Gabriel held mining claims in Tombstone and in the mountains near Florence. In 1883 he reportedly sold one of his mines for the then-munificent sum of $30,000. A year later he was elected to his third and last two-year term as Pinal County sheriff. He appointed as deputy 39-year-old Josephus Phy. A miner and freighter, Phy had been an unsuccessful candidate for sheriff in Phoenix in 1872 and later served at times as deputy sheriff of Maricopa County. Phy was veteran of several encounters with Indians and outlaws. He and Gabriel became close companions. Both men were forceful and had bad tempers, but Gabriel was the better liked of the two. As the editor of the Arizona Weekly Enterprise put it, Gabriel was “popular with the voters in spite of all his faults.” Richard E. Sloan, then district attorney and later governor, described those failings, saying, “[Gabriel] had a reputation for being exceedingly quarrelsome and especially ugly when drinking, which frequently occurred.” Sloan admitted the sheriff “badly scared” him but nonetheless praised his abilities: “Gabriel was the finest pistol shot I have ever known, equaling, I am sure, the best the West ever produced. It was no trick at all for him to knock over a jackrabbit some 50 yards distant while he sat in a buggy driven at a rapid rate.”

On September 15, 1886, Sheriff Gabriel rode into Florence and learned that desperado and horse thief Ramon Saratega had been terrorizing Bailey Street and threatening to kill a Mexican woman. He turned to his undersheriff, George Evans, and demanded, “What in hell have I an undersheriff for who permits such actions in my absence?”

“Mr. Gabriel,” Evans replied, “I don’t care to come into contact with this fellow, as I might be compelled, in attempting to arrest him, to kill him. Besides, he has often said that he did not fear you and that you could not arrest him.”

“He said that, did he?” Gabriel retorted angrily. “Well, we’ll see about that.”
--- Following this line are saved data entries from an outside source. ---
-- ==== Sys2Proof/Syntax.lean ====
section
/-!
DEFINITION. The commands of the PKA-880 block: one constructor of Instr for each row of the table of operations and
events, with what the outside world or the part's own hardware brings to it as operands.
-/
namespace Sys2Proof

/-- A Gwynra link port (R77). -/
inductive PortId where
  | a | b
deriving DecidableEq, Repr

/-- Index of a port's object, given port A's (R101, R128). -/
def PortId.index (p : PortId) (base : Nat) : Nat :=
  match p with
  | .a => base
  | .b => base + 0x100

/-- The other port. -/
def PortId.other : PortId → PortId
  | .a => .b
  | .b => .a

/-- Number of a port: its place in two-element vectors and its LINK_BINDING bit (R27). -/
def PortId.fin : PortId → Fin 2
  | .a => 0
  | .b => 1

/-- The 64-byte command of a CMD message, all but its OPCODE byte, reserved parts included (R132). -/
structure CmdBody where
  /-- Byte 1, CMD_FLAGS. -/
  flags : Byte
  /-- Byte 2, bits 3:0, TARGET. -/
  target : BitVec 4
  /-- Byte 2, bits 7:4, reserved. -/
  res2 : BitVec 4
  /-- Byte 3, reserved. -/
  res3 : Byte
  /-- Bytes 4-7, COUNT. -/
  count : Word
  /-- Bytes 8-15, ARG_A. -/
  argA : DWord
  /-- Bytes 16-23, ARG_B. -/
  argB : DWord
  /-- Bytes 24-31, reserved. -/
  res24 : DWord
  /-- Bytes 32-39, HOST_STAMP. -/
  stamp : DWord
  /-- Bytes 40-63, reserved. -/
  res40 : BitVec 192
deriving DecidableEq, Repr

/-- Where a command comes from: the port its CMD arrived on, the domain and TAG of the message header (R107, R108). -/
structure CmdHead where
  port : PortId
  dom : Dom
  tag : BitVec 7
deriving DecidableEq, Repr

/-- The link frame header (R104). -/
structure FrameHeader where
  kind : BitVec 4
  version : BitVec 4
  upstream : Bool
  enum : Bool
  res1 : BitVec 6
  fseq : Half
  dest : Byte
  src : Byte
  streamLength : Half
  cmdUnits : Byte
  adminUnits : Byte
  dataUnits : Byte
  respUnits : Byte
  res12 : Word
deriving DecidableEq, Repr

/-- A message of a received frame: its common header and its bytes from byte 4 on (R107). -/
structure RxMsg where
  type : Byte
  units : Byte
  dom : BitVec 3
  res2 : BitVec 5
  res3 : Byte
  rest : List Byte
deriving DecidableEq, Repr

/-- How a received link frame stands against its CRC and its lane layer (R105). -/
inductive FrameQuality where
  | good | bad | stomped
deriving DecidableEq, Repr

/-- What the bit-slip search meets at one position of the word boundary: in how many lane frames in a row the marker stands
there, or, on an inverted input pair, the end-of-transmission pattern (R90). -/
structure SlipHit where
  slip : BitVec 6
  frames : Byte
  inverted : Bool
deriving DecidableEq, Repr

/-- The party and path of a dictionary write (R51). -/
inductive Writer where
  /-- An SDO of the EtherCAT master. -/
  | sdo
  /-- Process data of an RxPDO. -/
  | rxpdo
  /-- A REGW of a domain on a port. -/
  | regw (port : PortId) (dom : Dom) (reqId : Byte)
  /-- A MGMT write of a domain on a port. -/
  | mgmt (port : PortId) (dom : Dom) (transferId : Byte)
deriving DecidableEq, Repr

/-- A dictionary write as it arrives (R53, R60, R65, R541). -/
inductive ObjWrite where
  /-- SDO download of the bytes to one object, expedited or normal. -/
  | sdo (index : Half) (sub : Byte) (bytes : List Byte)
  /-- SDO download with complete access. -/
  | sdoComplete (index : Half) (sub : Byte) (bytes : List Byte)
  /-- The first request of a segmented SDO download: the total length and the first bytes. -/
  | sdoBegin (complete : Bool) (index : Half) (sub : Byte) (total : Word) (bytes : List Byte)
  /-- A segment of an SDO download with its toggle bit. -/
  | sdoSegment (toggle last : Bool) (bytes : List Byte)
  /-- REGW of a word to a window address. -/
  | regw (port : PortId) (dom : Dom) (reqId : Byte) (addr : Word) (value : Word)
  /-- An object of an RxPDO taking a received value. -/
  | rxpdo (index : Half) (sub : Byte) (value : DWord)
deriving DecidableEq, Repr

/-- A sync manager of the slave controller as the master has set it (R65, R66). -/
structure SyncManager where
  start : Half
  length : Half
  /-- Three buffers; mailbox mode otherwise. -/
  buffered : Bool
  /-- The master writes its buffer. -/
  output : Bool
  enabled : Bool
deriving DecidableEq, Repr

/-- An FMMU as the master has set it (R65): bytes of the logical address space that stand for process RAM. -/
structure Fmmu where
  logical : Word
  length : Half
  physical : Half
  read : Bool
  write : Bool
  enabled : Bool
deriving DecidableEq, Repr

/-- The distributed clock as the master has set it: DC-synchronous operation, and the cycle times of SYNC0 and SYNC1 in ns, 0
for an unused signal (R73). -/
structure DcSettings where
  synchronous : Bool
  cycle0 : Word
  cycle1 : Word
deriving DecidableEq, Repr

/-- The slave controller's settings of the master (R65, R66, R73). -/
structure SlaveSettings where
  sm : Vector SyncManager 8
  fmmu : Vector Fmmu 8
  dc : DcSettings
deriving DecidableEq, Repr

/-- A CoE request other than a download (R65, R469). -/
inductive CoeRequest where
  /-- SDO upload of one object, or with complete access from a subindex on. -/
  | upload (complete : Bool) (index : Half) (sub : Byte)
  /-- The next segment of an SDO upload, with its toggle bit. -/
  | uploadSegment (toggle : Bool)
  /-- SDO information: the object list of a type; the description of an object; the description of an entry. -/
  | objectList (list : Half)
  | objectDescription (index : Half)
  | entryDescription (index : Half) (sub : Byte)
  /-- The master ends the open SDO transfer. -/
  | abort
  /-- An SDO request with a command specifier that is not valid. -/
  | badSpecifier
deriving DecidableEq, Repr

/-- A mailbox request without a row of its own, by protocol (R65). -/
inductive MailboxRequest where
  | eoe | soe | aoe | voe
  | coe (r : CoeRequest)
deriving DecidableEq, Repr

/-- A MGMT request, all but its OPCODE and data: bytes 1-15 of the body (R63). -/
structure MgmtReq where
  complete : Bool
  last : Bool
  /-- FLAGS bits 7:2, reserved. -/
  res1 : BitVec 6
  index : Half
  sub : Byte
  transferId : Byte
  segment : Half
  total : Word
  /-- Bytes 12-15, reserved. -/
  res12 : Word
deriving DecidableEq, Repr

/-- What the board and the dies bring to a start (R433): the strap balls with KILN_EN as bit 15, the fuse array, MR8
of the LPDDR4X ranks and whether each NOR slot reads completely. -/
structure StartEnv where
  straps : Half
  /-- Every fuse row passes its check within three reads (R424). -/
  fuseOk : Bool
  /-- Fuse rows that needed a second read. -/
  secondReads : Byte
  dramSizeMib : Half
  dramRanks : Byte
  dramOk : Bool
  /-- The SPI NOR answers and slots A and B read completely (R428, reason 0x0B). -/
  norA : Bool
  norB : Bool
deriving DecidableEq, Repr

/-- Kinds of a block on tape (R241). -/
inductive BlockKind where
  | log | sector | rawSector | kiln | map | calibration
deriving DecidableEq, Repr

/-- A run of content in a block: bytes of a take entry from `off` on, or one sector, or one Kiln record (R208, R241). -/
structure Piece where
  /-- Take number, sector number or Kiln sequence number. -/
  seq : Nat
  /-- Commit number of the ring item it came from. -/
  commit : Nat
  off : Nat
  bytes : List Byte
deriving DecidableEq, Repr

/-- A block as it stands in a cut (R213, R241): its length on tape and the content it decodes to. -/
structure Block where
  kind : BlockKind
  target : Nat
  length : Nat
  pieces : List Piece
  /-- The 305 code lengths of an LZ_HUFFMAN block, chosen by its engine (R218); none for any other block. -/
  lengths : List (BitVec 4)
deriving DecidableEq, Repr

/-- CUT_KIND (R243). -/
inductive CutKind where
  | data | kiln | bedrock | calibration | map
deriving DecidableEq, Repr

/-- The chains of R244 with their areas: the data area, the Kiln band and the Bedrock zones. -/
inductive Chain where
  | data | kiln | zone (z : Fin 2)
deriving DecidableEq, Repr

/-- A cut on tape with what its slate says (R243) and where it lies: wrap and channel bits from the start of its area in
the write direction. -/
structure Cut where
  serial : Nat
  previous : Nat
  retires : Nat
  /-- ORDER_SERIAL of its map entry (R249). -/
  order : Nat
  kind : CutKind
  dom : Option Dom
  padded : Bool
  replacement : Bool
  reallocated : Bool
  /-- Abandoned or replaced: RETIRED in the map (R252). -/
  retired : Bool
  /-- Complete on tape (R253). -/
  complete : Bool
  /-- Its content was unrecovered by a ladder (R303, R345). -/
  bad : Bool
  chain : Chain
  wrap : Nat
  start : Nat
  length : Nat
  gen : Nat
  /-- First cut serial of its Bedrock generation, and LAST (R243, R247). -/
  generation : Nat
  last : Bool
  /-- Frame-set lengths charged to the spare pool for it (R248). -/
  charge : Nat
  /-- WRITER_ID (R243). -/
  writer : Nat
  /-- ZONE_CUT_INDEX of a Bedrock cut; PART of a map checkpoint and its PARTS (R243). -/
  part : Nat
  parts : Nat
  /-- Its rewrite frame sets in write order: the FS_INDEX each repeats, and the channel bits of the trailing window before it
  (R269, R270). -/
  rewrites : List (Nat × Nat)
  blocks : List Block
deriving DecidableEq, Repr

/-- A state block of the cartridge memory (R255). -/
structure StateBlock where
  updateCount : Nat
  /-- FORMAT_STATE: 0 blank, 1 formatting, 2 formatted. -/
  formatState : Nat
  wrapsFormatted : Nat
  formatGen : Nat
  nextSerial : Nat
  loadCount : Nat
  mapSerial : Nat
  mapWrap : Nat
  mapLpos : Nat
  kilnLastCut : Nat
  kilnCutsUsed : Nat
  kilnLastSeq : Nat
  writerId : Nat
deriving DecidableEq, Repr

/-- A T6 cartridge with its memory and its tape (R228, R255). -/
structure Cartridge where
  /-- CARTRIDGE_ID. -/
  id : Nat
  /-- The manufacturer block reads and passes its CRC (R257). -/
  manufacturer : Bool
  /-- State blocks A and B; none where the CRC fails. -/
  stateA : Option StateBlock
  stateB : Option StateBlock
  /-- The wear block, eighths of a pass by wrap; none where its CRC fails (R278). -/
  wear : Option (List Nat)
  /-- The wrap records of the zone tables; none where the CRC fails (R288). -/
  zones : List (Option (List Nat))
  /-- The cuts on tape, in the order written. -/
  cuts : List Cut
deriving DecidableEq, Repr

/-- What the device reserve of LPDDR4X pages is used for (R190). -/
inductive ReserveUse where
  | tables | capture | ecc | cp | spares | kilnBridge
deriving DecidableEq, Repr

/-- A page requester: a domain, the dailies and self-test, or a device unit, which the device reserve serves (R192, R194). -/
inductive PageHolder where
  | domain (d : Dom)
  | service
  | device (u : ReserveUse)
deriving DecidableEq, Repr

/-- What a wrong LPDDR4X line holds (R188). -/
inductive LineUse where
  /-- Data of a take or sector: of the ring's copy, or captured or decompressed from tape. -/
  | data
  /-- Allocator or pager tables. -/
  | tables
  /-- The Kiln bridge buffer. -/
  | kilnBuffer
  /-- Pages of the self-test or the dailies. -/
  | service
deriving DecidableEq, Repr

/-- A line that a read of LPDDR4X finds wrong: its index, the wrong bits in its lower and upper half, whether it was read from
the wrong address, who holds its page and what it holds (R187, R188). -/
structure EccHit where
  line : BitVec 26
  low : BitVec 9
  high : BitVec 9
  misplaced : Bool
  holder : PageHolder
  holds : LineUse
deriving DecidableEq, Repr

/-- A byte of the boot cache that has gone bad: its slot, sector and offset, and the bits that turned (R199). -/
structure CacheRot where
  dom : Dom
  sector : Half
  off : BitVec 12
  bits : Byte
deriving DecidableEq, Repr

/-- A C1 codeword that the read channel does not bring up clean at once: the global iterations its decoder ran until every parity
check held, or to the end; the channel bits it corrected; whether a bit of it was sampled more than HOLDOVER_BITS after the start
of a clock-track dropout; and the bits in which its result differs from what was written (R264, R268, R291). -/
structure WordRead where
  k : Fin 8
  iterations : Byte
  corrected : Half
  late : Bool
  wrong : List (BitVec 14)
deriving DecidableEq, Repr

/-- A frame as the read channel hands it over: whether its sync mark was found, the bits in which its header copies and its four
wedge words differ from what was written, and its codewords that were not clean (R232-R235, R268). -/
structure FrameRead where
  frame : Fin 16
  sync : Bool
  header1 : List (BitVec 9)
  header2 : List (BitVec 9)
  wedges : Vector DWord 4
  words : List WordRead
deriving DecidableEq, Repr

/-- A frame of one copy of a frame set: the original, 0, or the rewrite with that REWRITE_NUMBER (R269, R273). -/
structure CopyRead where
  fs : BitVec 5
  copy : BitVec 3
  read : FrameRead
deriving DecidableEq, Repr

/-- What the adaptation of an AFE stands at as a pass leaves a zone: gain in 0.125 dB, offset in 0.5 ADC LSB, asymmetry in 1 %
(R283, R289). -/
structure AfeRead where
  gain : Byte
  offset : Byte
  asym : Byte
deriving DecidableEq, Repr

/-- Amplitudes of the 20 µm and the 30 µm tone that a servo reader brings to its demodulator (R295). -/
structure ServoTones where
  a20 : Half
  a30 : Half
deriving DecidableEq, Repr

/-- What the motors, sensors and tape bring to a PWM period (R295, R312, R315, R321): the raw ADC readings of the inputs at
trigger A, the tones of the lower and the upper servo reader, whether the amplitude of each stands, and the 20 µm tone cycles
since the last period. -/
structure PeriodInputs where
  ain : Vector (BitVec 12) 24
  tones : Vector ServoTones 2
  lower : Bool
  upper : Bool
  cycles : Byte
deriving DecidableEq, Repr

/-- What a 1 ms tick measures (R421, R442, R512): converter energy in nJ, Tj in °C, the rails in mV, and
whether a converter has reached its current limit. -/
structure TickInputs where
  converter : Word
  tj : Half
  vcoreMv : Half
  vmramMv : Half
  limit : Bool
deriving DecidableEq, Repr
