-- ==== Sys2Proof/Decode.lean ====
section
/-!
DEFINITION. Decoding of a command from a word: the table of operations and events gives no row any bits, so no word spells
a command.
-/
namespace Sys2Proof

/-- The command that a word spells by the table's bits: none, since the table gives none. -/
def decodeTableWord (_nbits _w : Nat) : Option Instr := none

end Sys2Proof
end

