-- ==== Sys2Proof/Machine/Pages.lean ====
section
/-!
DEFINITION. What IDENTIFY and GET_LOG_PAGE return (R152, R153, R177, R276, R308, R399, R414, R475).
-/
namespace Sys2Proof.Machine

/-- Zero bytes. -/
def zeros (n : Nat) : List Byte := List.replicate n 0

/-- Bytes cut or zero-padded to a length. -/
def padTo (n : Nat) (b : List Byte) : List Byte := (b ++ zeros (n - b.length)).take n

/-- Log flags byte of a port and TAG: bit 7 PORT, bits 6:0 TAG (R177). -/
def portTag (p : PortId) (tag : Nat) : Nat := 128 * p.fin.val + tag

/-! ### IDENTIFY (R152) -/

/-- CNS 0x00: the device. -/
def identifyDevice (s : State) : List Byte :=
  leBytes 2 (obj s Obj.partCode) ++ leBytes 1 (obj s Obj.revisionCode) ++ zeros 1
    ++ leBytes 8 (obj s Obj.uniqueIdLow) ++ leBytes 8 (obj s Obj.uniqueIdHigh)
    ++ leBytes 1 (obj s Obj.nodeId) ++ leBytes 1 (obj s Obj.nodeIdValid) ++ leBytes 1 (obj s Obj.adminDomain)
    ++ leBytes 1 (configuredMask s) ++ leBytes 4 1200000 ++ leBytes 4 1206000 ++ leBytes 4 262144 ++ leBytes 4 256
    ++ leBytes 4 16777216 ++ leBytes 2 128 ++ leBytes 1 s.cart.state.code

/-- CNS 0x01: the domain. -/
def identifyDomain (s : State) (d : Dom) : List Byte :=
  leBytes 1 (domOf s d).state.code ++ leBytes 1 (b2n (domOf s d).frozen) ++ leBytes 2 (obj s (Obj.unitGen (domIndex d)))
    ++ leBytes 2 (obj s (Obj.ringShare d)) ++ leBytes 2 (obj s (Obj.logEnable d))
    ++ leBytes 4 (obj s (Obj.effectiveWrite d)) ++ leBytes 4 (obj s (Obj.effectiveTapeRead d))
    ++ leBytes 4 (obj s (Obj.effectiveBufferRead d))
    ++ leBytes 4 (obj s (Obj.cutsUsed d)) ++ leBytes 4 (cutsPledged s d) ++ leBytes 2 (obj s (Obj.cutQuota d))
    ++ leBytes 1 (b2n (bitOf (obj s Obj.authorizedDomains) d.val))

/-- CNS 0x02: the logs. -/
def identifyLogs (s : State) (d : Dom) : List Byte :=
  (List.finRange 16).flatMap (fun l =>
    let x := vget (domOf s d).logs l
    leBytes 8 x.firstRetained ++ leBytes 8 x.lastCommitted ++ leBytes 8 x.lastTaped
      ++ leBytes 1 (b2n (bitOf (obj s (Obj.logEnable d)) l.val)) ++ zeros 7)

/-- CNS 0x03: the volumes. -/
def identifyVolumes (s : State) (d : Dom) : List Byte :=
  (List.range 4).flatMap (fun v =>
    leBytes 8 (volumeSize s d v) ++ leBytes 4 (if v = 0 then obj s (Obj.firstStageSize d) else 0) ++ zeros 4)

/-- The 4,096 bytes of IDENTIFY. -/
def identify (s : State) (d : Dom) (cns : Nat) : List Byte :=
  padTo 4096 (match cns with
    | 0 => identifyDevice s
    | 1 => identifyDomain s d
    | 2 => identifyLogs s d
    | _ => identifyVolumes s d)

/-! ### Log pages -/

/-- Page 0x01 DOMAIN_ERROR_LOG (R177). -/
def pageErrors (s : State) (d : Dom) : List Byte :=
  let x := domOf s d
  leBytes 8 x.errorTotal ++ leBytes 2 x.errors.length ++ leBytes 1 (b2n x.frozen) ++ zeros 5
    ++ x.errors.flatMap (fun e =>
      leBytes 8 e.index ++ leBytes 1 e.opcode ++ leBytes 1 e.status ++ leBytes 1 e.detail ++ leBytes 1 (portTag e.port e.tag)
        ++ leBytes 8 e.value ++ leBytes 2 e.gen ++ leBytes 1 e.target ++ leBytes 1 (b2n e.froze) ++ leBytes 8 e.time)

/-- Page 0x02 HELD_COMMANDS, in admission order (R177). -/
def pageHeld (s : State) (d : Dom) : List Byte :=
  let held := sortBy (·.order) ((domOf s d).slots.filter (·.held))
  leBytes 2 held.length ++ zeros 14
    ++ held.flatMap (fun x =>
      leBytes 1 x.cmd.opcode ++ leBytes 1 (portTag x.cmd.head.port x.cmd.head.tag.toNat)
        ++ leBytes 1 x.cmd.body.target.toNat ++ zeros 1 ++ leBytes 4 x.cmd.body.count.toNat ++ leBytes 8 x.cmd.body.argA.toNat)

/-- An event record's bytes (R470). -/
def EventRec.bytes (e : EventRec) : List Byte :=
  leBytes 2 e.code ++ leBytes 1 e.unit ++ leBytes 1 e.severity ++ leBytes 4 e.detail ++ leBytes 8 e.time

/-- Pages 0x80 and 0x82 (R475). -/
def pageEvents (total : Nat) (es : List LogEntry) : List Byte :=
  leBytes 8 total ++ leBytes 2 es.length ++ zeros 6 ++ es.flatMap (fun e => leBytes 8 e.index ++ e.event.bytes)

/-- Page 0x81 SELF_TEST_LOG (R177). -/
def pageSelfTest (s : State) : List Byte :=
  (match s.test.run with
    | some r => leBytes 1 r.code ++ leBytes 1 r.step ++ leBytes 1 r.progress
    | none => zeros 3) ++ zeros 13
    ++ s.test.log.flatMap (fun e => leBytes 1 e.code ++ leBytes 1 e.result ++ leBytes 1 e.step ++ zeros 1
        ++ leBytes 4 e.seconds ++ leBytes 8 e.time)

/-- Page 0x84 REWRITE_MAP (R276). -/
def pageRewrite (s : State) : List Byte :=
  leBytes 8 s.cart.rewriteTotal ++ leBytes 2 s.cart.rewriteMap.length ++ zeros 6
    ++ s.cart.rewriteMap.flatMap (fun e =>
      leBytes 4 e.serial ++ leBytes 1 e.wrap ++ leBytes 1 e.dom ++ leBytes 1 e.outcome ++ leBytes 1 e.positions.length
        ++ leBytes 4 e.lpos ++ (e.positions.map (fun p => BitVec.ofNat 8 p.1) ++ List.replicate 4 0xFF#8).take 4
        ++ padTo 4 (e.positions.map (fun p => BitVec.ofNat 8 p.2)) ++ leBytes 1 e.forced ++ zeros 3 ++ leBytes 8 e.time)

/-- Page 0x85 READ_RECOVERY_LOG (R308). -/
def pageRecovery (s : State) : List Byte :=
  leBytes 8 s.cart.recoveryTotal ++ leBytes 2 s.cart.recoveryLog.length ++ zeros 6
    ++ s.cart.recoveryLog.flatMap (fun e =>
      leBytes 4 e.serial ++ leBytes 1 e.wrap ++ leBytes 1 e.dom ++ leBytes 1 e.outcome ++ leBytes 1 e.rereads
        ++ leBytes 4 e.failedCodewords ++ leBytes 4 e.c3Failed ++ leBytes 4 e.newSerial ++ leBytes 1 e.source ++ zeros 3
        ++ leBytes 8 e.time)

/-- Bytes 0-95 of a Kiln record (R399). -/
def KilnRecord.signed (r : KilnRecord) : List Byte :=
  [1#8] ++ leBytes 1 r.source ++ leBytes 1 r.sourceId ++ leBytes 1 r.flags ++ leBytes 4 r.eventCounter ++ leBytes 8 r.seq
    ++ leBytes 8 r.time ++ leBytes 8 r.prevTag ++ padTo 64 r.data

/-- The big-endian bytes of a number. -/
def beBytes (n v : Nat) : List Byte := (leBytes n v).reverse

/-- A Kiln record's 160 bytes, its signature among them (R399). -/
def KilnRecord.bytes (r : KilnRecord) : List Byte :=
  r.signed ++ beBytes 64 (Config.kilnSign (Config.sha256 r.signed)).toNat

/-- Bytes 0-7 of SHA-256 over bytes, as an integer (R399). -/
def hashTag (b : List Byte) : Nat := ofLeBytes ((beBytes 32 (Config.sha256 b).toNat).take 8)

/-- Page 0x86 KILN_RECORDS (R414): FIRST_HELD is the number after the last record where none is held. -/
def pageKiln (s : State) : List Byte :=
  leBytes 8 (s.kiln.lastSeq + 1 - s.kiln.records.length) ++ leBytes 8 s.kiln.lastSeq
    ++ s.kiln.records.flatMap KilnRecord.bytes

/-- The bytes of a defined page. -/
def logPage (s : State) (d : Dom) (page : Nat) : Option (List Byte) :=
  match page with
  | 0x01 => some (pageErrors s d)
  | 0x02 => some (pageHeld s d)
  | 0x80 => some (pageEvents s.ev.total s.ev.log)
  | 0x81 => some (pageSelfTest s)
  | 0x82 => some (pageEvents s.ev.faultTotal s.ev.faults)
  | 0x84 => some (pageRewrite s)
  | 0x85 => some (pageRecovery s)
  | 0x86 => some (pageKiln s)
  | _ => none

/-- The page is defined. -/
def pageDefined (page : Nat) : Bool := ([0x01, 0x02, 0x80, 0x81, 0x82, 0x84, 0x85, 0x86] : List Nat).contains page

end Sys2Proof.Machine
end

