-- ==== Sys2Proof/Machine/Transport.lean ====
section
/-!
DEFINITION. The reel transport: its states and faults, the PWM period, test mode, capture, the encoders and the servo
(R295-R298, R309-R340, R372-R374).
-/
namespace Sys2Proof.Machine

/-! ### Stops and faults (R325, R326, R372, R374) -/

/-- The length of what an open cut has on tape so far. -/
def writtenLength (o : OpenCut) : Nat :=
  (o.passed.length + (o.rewrites.filter (fun r => r.1 != 0xFE)).length) * frameSetBits + o.cut.length

/-- The cut being written stays incomplete on tape; its content goes back to the path, and what a device cut was for is
due again: a map checkpoint, a held reallocation, a Bedrock generation from its zone's start (R368, R378, R380). -/
def dropOpenCut (s : State) : State :=
  match s.cart.openCut with
  | none => { s with sched := { s.sched with burst := false } }
  | some o =>
    let bedrock : Bool := o.cut.kind == .bedrock
    { s with cart := { s.cart with
               openCut := none
               mapDue := s.cart.mapDue || o.cut.kind == .map
               reallocs := s.cart.reallocs.map (fun r => if r.serial = o.cut.retires then { r with replacement := none } else r)
               zones := Vector.ofFn (fun z => { vget s.cart.zones z with writing := (vget s.cart.zones z).writing && !bedrock }) }
             comp := { s.comp with blocks := o.source ++ s.comp.blocks }
             sched := { s.sched with burst := false, bedrock := if bedrock then none else s.sched.bedrock
                                     bedrockDue := s.sched.bedrockDue || bedrock } }
      |> modTape (fun c => if o.phase = .gap then c else
          { c with cuts := c.cuts ++ [{ o.cut with complete := false, length := writtenLength o }] })

/-- A transport fault: FAULTED from any state but OFF and BRAKING, with its cause, and the cartridge FAULTED; a further
cause changes nothing (R162, R325, R326). -/
def transportFault (cause : Nat) (s : State) : State :=
  match s.xport.state with
  | .off | .braking | .faulted => s
  | _ =>
    s |> dropOpenCut |> enterXport .faulted |> setObj Obj.faultCause cause
      |> modXport (fun x => { x with servo := { x.servo with locate := none, offset := 0 } })
      |> (fun t => { t with cart := { t.cart with ladder := none }
                            sched := { t.sched with mode := .idle, workClass := 0, reading := none } })
      |> postEvent 0x0701 unitTransport cause |> faultCartridge |> progressAll |> pollPower

/-- Both bridges go to SHORT at the next valley (R326, R338, R369). -/
def shortBridges (s : State) : State := modXport (fun x => { x with forceShort := true }) s

/-- READY clears: moving tape that writes nothing stops, and the event is posted while the tape moves (R372). -/
def clearReady (s : State) : State :=
  let moving : Bool := s.power.ready && s.xport.state == .moving
  let s1 := { s with power := { s.power with ready := false } }
  if moving then
    s1 |> modXport (fun x => if s.cart.openCut.isSome then x else { x with target := 0 }) |> postEvent 0x0901 unitDevice 0
  else s1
Confronting Saratega on Bailey Street behind J.M. Ochoa’s store, Gabriel ordered the desperado to surrender. Saratega instead put spurs to his horse, at the same time reaching for his sixshooter. Gabriel whipped out his revolver and fired. The heavy pistol ball ripped through the outlaw’s lower back, struck his horse in the back of its head, and animal and rider collapsed into the dusty street. The horse died instantly, Saratega the next morning. If anyone in Arizona Territory doubted Pete Gabriel’s skill with a handgun, that episode dispelled any such doubts.

In the summer of 1886, Gabriel had decided to return to mining and forgo running for sheriff in the fall. Instead, he threw his support behind Joe Phy. Phy’s opponent was Jeremiah Fryer, a popular hotel and livery stable operator. During the campaign, Casa Grande teamster Tom Montgomery claimed that Phy had disparaged Fryer by saying he was “running for sheriff against a scrub.” When Gabriel upbraided him for the insult, Phy denied making it. On September 25, 10 days after the Saratega shooting, Gabriel, Phy and several friends traveled the 32 miles east from Florence to Casa Grande to confront the teamster. It was evening when they arrived, and the party separated. Phy found the teamster outside the American Hotel and demanded, “Is your name Montgomery?”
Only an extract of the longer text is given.